◆ EXERCISE DIRECTIONS ◆
Output range, inclusive: from the line containing "w hw]; exact hraise w" to the line containing "have h2 := h1.raised hp2'". Restate those lines from the data below word for word and only those.

*** SUPPLIED RECORDS ***

-- ==== Sys2Proof/Proofs/ChangedTargets.lean ====
section
/-! PROOFS. What changed targets build: the raises of a thin recut, and the build by the state (R11, R126, R141 to
R143). -/

namespace Sys2Proof.Machine

open Sys2Proof

/-! ## The raises of a thin recut -/

/-- A wheel whose recut would be thinner than m_r (R143). -/
def Thin (mr : Nat) (sf tg : LR Int) (w : Wheel) : Prop :=
  0 < (sf.get w - tg.get w) / 2 ∧ (sf.get w - tg.get w) / 2 < (mr : Int)

/-- The ceiling a raise leaves on a wheel with surface `x`, target `f` and ceiling `h` (R143). -/
def thinTo (mr : Nat) (x f h : Int) : Int := if 0 < (x - f) / 2 ∧ (x - f) / 2 < (mr : Int) then x - 2 * (mr : Int) else h

/-- The ceilings a raise leaves (R143). -/
def raisedTo (mr : Nat) (sf tg own : LR Int) : LR Int := ⟨thinTo mr sf.l tg.l own.l, thinTo mr sf.r tg.r own.r⟩

theorem raisedTo_get (mr : Nat) (sf tg own : LR Int) (w : Wheel) :
    (raisedTo mr sf tg own).get w = thinTo mr (sf.get w) (tg.get w) (own.get w) := by cases w <;> rfl

theorem raisedTo_thin {mr : Nat} {sf tg : LR Int} {w : Wheel} (own : LR Int) (h : Thin mr sf tg w) :
    (raisedTo mr sf tg own).get w = sf.get w - 2 * (mr : Int) := by
  rw [raisedTo_get]
  exact if_pos h

theorem raisedTo_thick {mr : Nat} {sf tg : LR Int} {w : Wheel} (own : LR Int) (h : ¬Thin mr sf tg w) :
    (raisedTo mr sf tg own).get w = own.get w := by
  rw [raisedTo_get]
  exact if_neg h

/-- A raise lowers the ceiling of a thin wheel, the target being at most the ceiling (R143). -/
theorem raisedTo_lt {mr : Nat} {sf tg own : LR Int} {w : Wheel} (h : Thin mr sf tg w) (ht : tg.get w ≤ own.get w) :
    (raisedTo mr sf tg own).get w < own.get w := by
  rw [raisedTo_thin own h]
  obtain ⟨h1, h2⟩ := h
  omega

theorem raisedTo_le {mr : Nat} {sf tg own : LR Int} (ht : ∀ w, tg.get w ≤ own.get w) (w : Wheel) :
    (raisedTo mr sf tg own).get w ≤ own.get w := by
  by_cases h : Thin mr sf tg w
  · exact (raisedTo_lt h (ht w)).le
  · rw [raisedTo_thick own h]

/-- A target at most the raised ceiling leaves no thin recut (R143). -/
theorem not_thin_of_le {mr : Nat} {sf tg : LR Int} {w : Wheel} (h : tg.get w ≤ sf.get w - 2 * (mr : Int)) :
    ¬Thin mr sf tg w := by
  rintro ⟨-, h2⟩
  omega

/-- The targets of a plan are at most the own ceilings (R121). -/
theorem computePlan_target_le (c : Settings) (b : Fin 4) (own : LR Int) (v : List ViewEntry) (w : Wheel) :
    (computePlan c b own v).target.get w ≤ own.get w := by
  cases w
  · exact min_le_left _ _
  · exact min_le_left _ _

/-- A station that plans on its own ceilings with no entry pending, its surfaces certain (R119, R125, R142). -/
structure OnTargets (own sf : LR Int) (p : Plan) (x : State) : Prop where
  surface : x.pc.surface = some sf
  certain : x.pc.uncertain = false
  plan : x.ru.plan = some p
  status : x.fe.ceil.status = .normal
  ceiling : x.fe.ceil.value = some own
  heard : anyPending (groupView x) = false
  computed : p = computePlan (conf x) x.ss.straps.bogie own (groupView x)
  started : x.vc.state ≠ .start

theorem OnTargets.target_le {own sf : LR Int} {p : Plan} {x : State} (h : OnTargets own sf p x) (w : Wheel) :
    p.target.get w ≤ own.get w := by
  rw [h.computed]
  exact computePlan_target_le _ _ _ _ w

/-- A raise is offered after the FINISH pass for a thin wheel alone (R143). -/
theorem OnTargets.raiseOffer_none {own sf : LR Int} {p : Plan} {x : State} (h : OnTargets own sf p x)
    (ht : ∀ w, ¬(x.pc.finishDone = true ∧ Thin (conf x).minRecut sf p.target w)) : raiseOffer x = none := by
  by_cases hf : x.pc.finishDone = true
  · have hl : ¬Thin (conf x).minRecut sf p.target .l := fun e => ht .l ⟨hf, e⟩
    have hr : ¬Thin (conf x).minRecut sf p.target .r := fun e => ht .r ⟨hf, e⟩
    simp only [Thin, LR.get, not_and, not_lt] at hl hr
    simp only [raiseOffer, h.surface, h.plan, h.ceiling]
    simp
    tauto
  · exact raiseOffer_unfinished x (by simpa using hf)

theorem OnTargets.raiseOffer_some {own sf : LR Int} {p : Plan} {x : State} (h : OnTargets own sf p x)
    (hf : x.pc.finishDone = true) {w : Wheel} (ht : Thin (conf x).minRecut sf p.target w) :
    raiseOffer x = some (raisedTo (conf x).minRecut sf p.target own) := by
  simp only [raiseOffer, h.surface, h.plan, h.ceiling, hf, h.certain, raisedTo, thinTo]
  cases w <;> simp [Thin, LR.get] at ht <;> simp [ht]

/-- The ceilings lowered by a raise, announced on a new sequence (R76, R143). -/
def lowered (own : LR Int) (x : State) : State :=
  { x with
    fe := { x.fe with ceil := ⟨.normal, some own, nextSeq x.fe.ceil.seq, true, x.fe.ceil.condemning⟩ }
    lc := handed (.ceiling (nextSeq x.fe.ceil.seq) .normal (some own)) x.lc }

/-- The intent is on the plan and on the ceiling sequence (R123). -/
def IntentOn (p : Plan) (x : State) : Prop := ∃ i, x.ru.intent = some i ∧ i.basis = x.fe.ceil.seq ∧ i.target = p.target

/-- A raise: the ceilings lowered, and a re-plan on them (R125, R143). -/
def afterRaise (own : LR Int) (p p' : Plan) (x : State) : State := replanned p.target p' false (lowered own x)

theorem afterRaise_frame (own : LR Int) (p p' : Plan) (x : State) :
    (afterRaise own p p' x).vc = x.vc ∧ (afterRaise own p p' x).pc = x.pc ∧ (afterRaise own p p' x).cp = x.cp ∧
    (afterRaise own p p' x).ss = x.ss ∧ (afterRaise own p p' x).peers = x.peers ∧
    (afterRaise own p p' x).fe.ceil.seq = nextSeq x.fe.ceil.seq := by
  simp [afterRaise, lowered]

theorem afterRaise_intent (own : LR Int) (p p' : Plan) (x : State) (h : IntentOn p x) : IntentOn p' (afterRaise own p p' x) := by
  obtain ⟨i, hi, hbasis, -⟩ := h
  rw [afterRaise, replanned_forms _ _ _ _ (fun j hj => ?_)]
  · exact ⟨_, rfl, rfl, rfl⟩
  · obtain rfl : i = j := Option.some.inj (hi.symm.trans hj)
    rw [hbasis]
    exact (nextSeq_ne _).symm

section Raises

variable {own sf : LR Int} {p p' : Plan} {x : State} (h : OnTargets own sf p x)
include h

theorem OnTargets.raised {own' : LR Int} (hp : p' = computePlan (conf x) x.ss.straps.bogie own' (groupView x)) :
    OnTargets own' sf p' (afterRaise own' p p' x) := by
  obtain ⟨hvc, hpc, -, hss, hpeers, -⟩ := afterRaise_frame own' p p' x
  have hview : groupView (afterRaise own' p p' x) = groupView x := by simp only [groupView, hss, hpeers]
  constructor
  · rw [hpc]; exact h.surface
  · rw [hpc]; exact h.certain
  · simp [afterRaise]
  · simp [afterRaise, lowered]
  · simp [afterRaise, lowered]
  · rw [hview]; exact h.heard
  · simp only [hview, conf, hss]; exact hp
  · rw [hvc]; exact h.started

/-- A raise at or above Z re-plans, and the build goes on from it (R78, R125, R143). -/
theorem OnTargets.build_raises (hf : x.pc.finishDone = true) {w : Wheel} (ht : Thin (conf x).minRecut sf p.target w)
    (hz : ∀ w, ((conf x).condemn : Int) ≤ own.get w)
    (hraise : ∀ w, ((conf x).condemn : Int) ≤ sf.get w - 2 * ((conf x).minRecut : Int)) {own' : LR Int}
    (hown : own' = raisedTo (conf x).minRecut sf p.target own)
    (hp : p' = computePlan (conf x) x.ss.straps.bogie own' (groupView x)) (n : Nat) :
    build (n + 1) x = build n (afterRaise own' p p' x) := by
  have hmin : LR.zip min own' own = own' := LR.ext_get fun w => by
    rw [LR.get_zip, hown]
    exact min_eq_left (raisedTo_le h.target_le w)
  have hlimit : ∀ w, ((conf x).condemn : Int) ≤ own'.get w := fun w => by
    rw [hown]
    by_cases hw : Thin (conf x).minRecut sf p.target w
    · rw [raisedTo_thin own hw]; exact hraise w
    · rw [raisedTo_thick own hw]; exact hz w
  have hne : own' ≠ own := fun e => by
    have hlt := raisedTo_lt ht (h.target_le w)
    rw [← hown, e] at hlt
    exact lt_irrefl _ hlt
  have hoffer := offerCeiling_changed own' own own' x h.status h.ceiling hmin (hlimit .l) (hlimit .r) hne
  have hchange : changeCeiling .normal (some own') x = lowered own' x := by
    rw [changeCeiling_eq _ _ _ h.started]
    rfl
  have hre := replan_fresh p own' (lowered own' x) h.started h.plan (ownCeilings_normal own' _ rfl rfl) h.heard
  have hplan : computePlan (conf (lowered own' x)) (lowered own' x).ss.straps.bogie own' (groupView (lowered own' x)) = p' :=
    hp.symm
  rw [hplan] at hre
  simp only [build, h.raiseOffer_some hf ht, ← hown, hoffer, hchange, hre]
  rfl

/-- A raise below Z finds a condemnation (R13, R78, R143). -/
theorem OnTargets.build_condemns (hf : x.pc.finishDone = true) {w : Wheel} (ht : Thin (conf x).minRecut sf p.target w)
    (hz : sf.get w - 2 * ((conf x).minRecut : Int) < ((conf x).condemn : Int)) (n : Nat) :
    ∃ v, build (n + 1) x = condemnationFound { x with fe := { x.fe with ceil := { x.fe.ceil with condemning := v } } } := by
  have hmin : LR.zip min (raisedTo (conf x).minRecut sf p.target own) own = raisedTo (conf x).minRecut sf p.target own :=
    LR.ext_get fun w => by
      rw [LR.get_zip]
      exact min_eq_left (raisedTo_le h.target_le w)
  have hoffer := offerCeiling_condemned (raisedTo (conf x).minRecut sf p.target own) own _ x h.status h.ceiling hmin (by
    have hw := raisedTo_thin own ht
    cases w <;> simp only [LR.get] at hw hz <;> omega)
  refine ⟨some (raisedTo (conf x).minRecut sf p.target own), ?_⟩
  simp only [build, h.raiseOffer_some hf ht, hoffer]

/-- The build on targets that leave no thin recut (R143). -/
theorem OnTargets.build_applies (ht : ∀ w, ¬(x.pc.finishDone = true ∧ Thin (conf x).minRecut sf p.target w)) (n : Nat) :
    build n x = applyBuild x := by
  cases n <;> simp only [build, h.raiseOffer_none ht]

end Raises

/-- A build after a thin recut was found: each wheel raised at most once, the plan and its intent on the raised ceilings
(R125, R143). -/
theorem OnTargets.build_raised {own sf : LR Int} {p : Plan} {x : State} (h : OnTargets own sf p x) (hi : IntentOn p x)
    (hf : x.pc.finishDone = true) {w : Wheel} (ht : Thin (conf x).minRecut sf p.target w)
    (hz : ∀ w, ((conf x).condemn : Int) ≤ own.get w)
    (hraise : ∀ w, ((conf x).condemn : Int) ≤ sf.get w - 2 * ((conf x).minRecut : Int)) :
    ∃ y own' p', build buildFuel x = applyBuild y ∧ OnTargets own' sf p' y ∧ IntentOn p' y ∧
      p' = computePlan (conf x) x.ss.straps.bogie own' (groupView x) ∧
      (∀ w, own'.get w ≤ own.get w) ∧ (∀ w, Thin (conf x).minRecut sf p.target w →
        own'.get w = sf.get w - 2 * ((conf x).minRecut : Int)) ∧
      (∀ w, ¬Thin (conf x).minRecut sf p'.target w) ∧ y.fe.ceil.seq ≠ x.fe.ceil.seq ∧
      y.vc = x.vc ∧ y.pc = x.pc ∧ y.cp = x.cp ∧ y.ss = x.ss := by
  obtain ⟨mr, hmr⟩ : ∃ mr, mr = (conf x).minRecut := ⟨_, rfl⟩
  obtain ⟨own1, hown1⟩ : ∃ own1, own1 = raisedTo mr sf p.target own := ⟨_, rfl⟩
  obtain ⟨p1, hp1⟩ : ∃ p1, p1 = computePlan (conf x) x.ss.straps.bogie own1 (groupView x) := ⟨_, rfl⟩
  obtain ⟨x1, hx1⟩ : ∃ x1, x1 = afterRaise own1 p p1 x := ⟨_, rfl⟩
  have hbuild1 := h.build_raises hf ht hz hraise (by rw [← hmr]; exact hown1) hp1 2
  have h1 : OnTargets own1 sf p1 x1 := hx1 ▸ h.raised hp1
  have hi1 : IntentOn p1 x1 := hx1 ▸ afterRaise_intent own1 p p1 x hi
  obtain ⟨hvc1, hpc1, hcp1, hss1, hpeers1, hseq1⟩ := afterRaise_frame own1 p p1 x
  rw [← hx1] at hvc1 hpc1 hcp1 hss1 hpeers1 hseq1 hbuild1
  have hconf1 : conf x1 = conf x := by simp only [conf, hss1]
  rw [← hmr] at ht hraise ⊢
  have hle1 : ∀ w, own1.get w ≤ own.get w := fun w => hown1 ▸ raisedTo_le h.target_le w
  have hthin1 : ∀ w, Thin mr sf p.target w → own1.get w = sf.get w - 2 * (mr : Int) := fun w hw =>
    hown1 ▸ raisedTo_thin own hw
  by_cases hagain : ∃ v, Thin mr sf p1.target v
  · obtain ⟨v, hv⟩ := hagain
    have hother : v ≠ w := by
      rintro rfl
      exact not_thin_of_le ((h1.target_le v).trans_eq (hthin1 v ht)) hv
    obtain ⟨own2, hown2⟩ : ∃ own2, own2 = raisedTo mr sf p1.target own1 := ⟨_, rfl⟩
    obtain ⟨p2, hp2⟩ : ∃ p2, p2 = computePlan (conf x) x.ss.straps.bogie own2 (groupView x) := ⟨_, rfl⟩
    have hp2' : p2 = computePlan (conf x1) x1.ss.straps.bogie own2 (groupView x1) := by
      simpa only [conf, groupView, hss1, hpeers1] using hp2
    have hz1 : ∀ w, ((conf x).condemn : Int) ≤ own1.get w := fun w => by
      by_cases hw : Thin mr sf p.target w
      · rw [hthin1 w hw]; exact hraise w
      · rw [hown1, raisedTo_thick own hw]; exact hz w
    have hbuild2 := h1.build_raises (by rw [hpc1]; exact hf) (by rw [hconf1, ← hmr]; exact hv)
      (by rw [hconf1]; exact hz1) (by rw [hconf1, ← hmr]; exact hraise) (by rw [hconf1, ← hmr]; exact hown2) hp2' 1
    have h2 := h1.raised hp2'
    obtain ⟨hvc2, hpc2, hcp2, hss2, -, hseq2⟩ := afterRaise_frame own2 p1 p2 x1
    have hkept : own2.get w = own1.get w := by
      rw [hown2]
      exact raisedTo_thick own1 (not_thin_of_le ((h1.target_le w).trans_eq (hthin1 w ht)))
    have hnow : ∀ u, own2.get u = sf.get u - 2 * (mr : Int) := fun u => by
      by_cases hu : u = w
      · rw [hu, hkept, hthin1 w ht]
      · obtain rfl : u = v := by cases u <;> cases v <;> cases w <;> simp_all
        rw [hown2]
        exact raisedTo_thin own1 hv
    have hnone : ∀ u, ¬Thin mr sf p2.target u := fun u => not_thin_of_le ((h2.target_le u).trans_eq (hnow u))
    have happly := h2.build_applies (fun u hu => hnone u (by
      have hc : conf (afterRaise own2 p1 p2 x1) = conf x := by simp only [conf, hss2, hss1]
      rw [hmr, ← hc]
      exact hu.2)) 1
    refine ⟨_, own2, p2, hbuild1.trans (hbuild2.trans happly), h2, afterRaise_intent own2 p1 p2 x1 hi1, hp2,
      fun u => ?_, fun u _ => hnow u, hnone, ?_, hvc2.trans hvc1, hpc2.trans hpc1, hcp2.trans hcp1, hss2.trans hss1⟩
    · exact (hown2 ▸ raisedTo_le h1.target_le u).trans (hle1 u)
    · rw [hseq2, hseq1]
      simp only [nextSeq]
      omega
  · have hnone : ∀ u, ¬Thin mr sf p1.target u := fun u hu => hagain ⟨u, hu⟩
    have happly := h1.build_applies (fun u hu => hnone u (by rw [hmr, ← hconf1]; exact hu.2)) 2
    refine ⟨x1, own1, p1, hbuild1.trans happly, h1, hi1, hp1, hle1, hthin1, hnone, ?_, hvc1, hpc1, hcp1, hss1⟩
    rw [hseq1]
    exact nextSeq_ne _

*** End of SUPPLIED RECORDS ***

◆ SOLUTION TO THIS TASK ◆
      · rw [hthin1 w hw]; exact hraise w
      · rw [hown1, raisedTo_thick own hw]; exact hz w
    have hbuild2 := h1.build_raises (by rw [hpc1]; exact hf) (by rw [hconf1, ← hmr]; exact hv)
      (by rw [hconf1]; exact hz1) (by rw [hconf1, ← hmr]; exact hraise) (by rw [hconf1, ← hmr]; exact hown2) hp2' 1
    have h2 := h1.raised hp2'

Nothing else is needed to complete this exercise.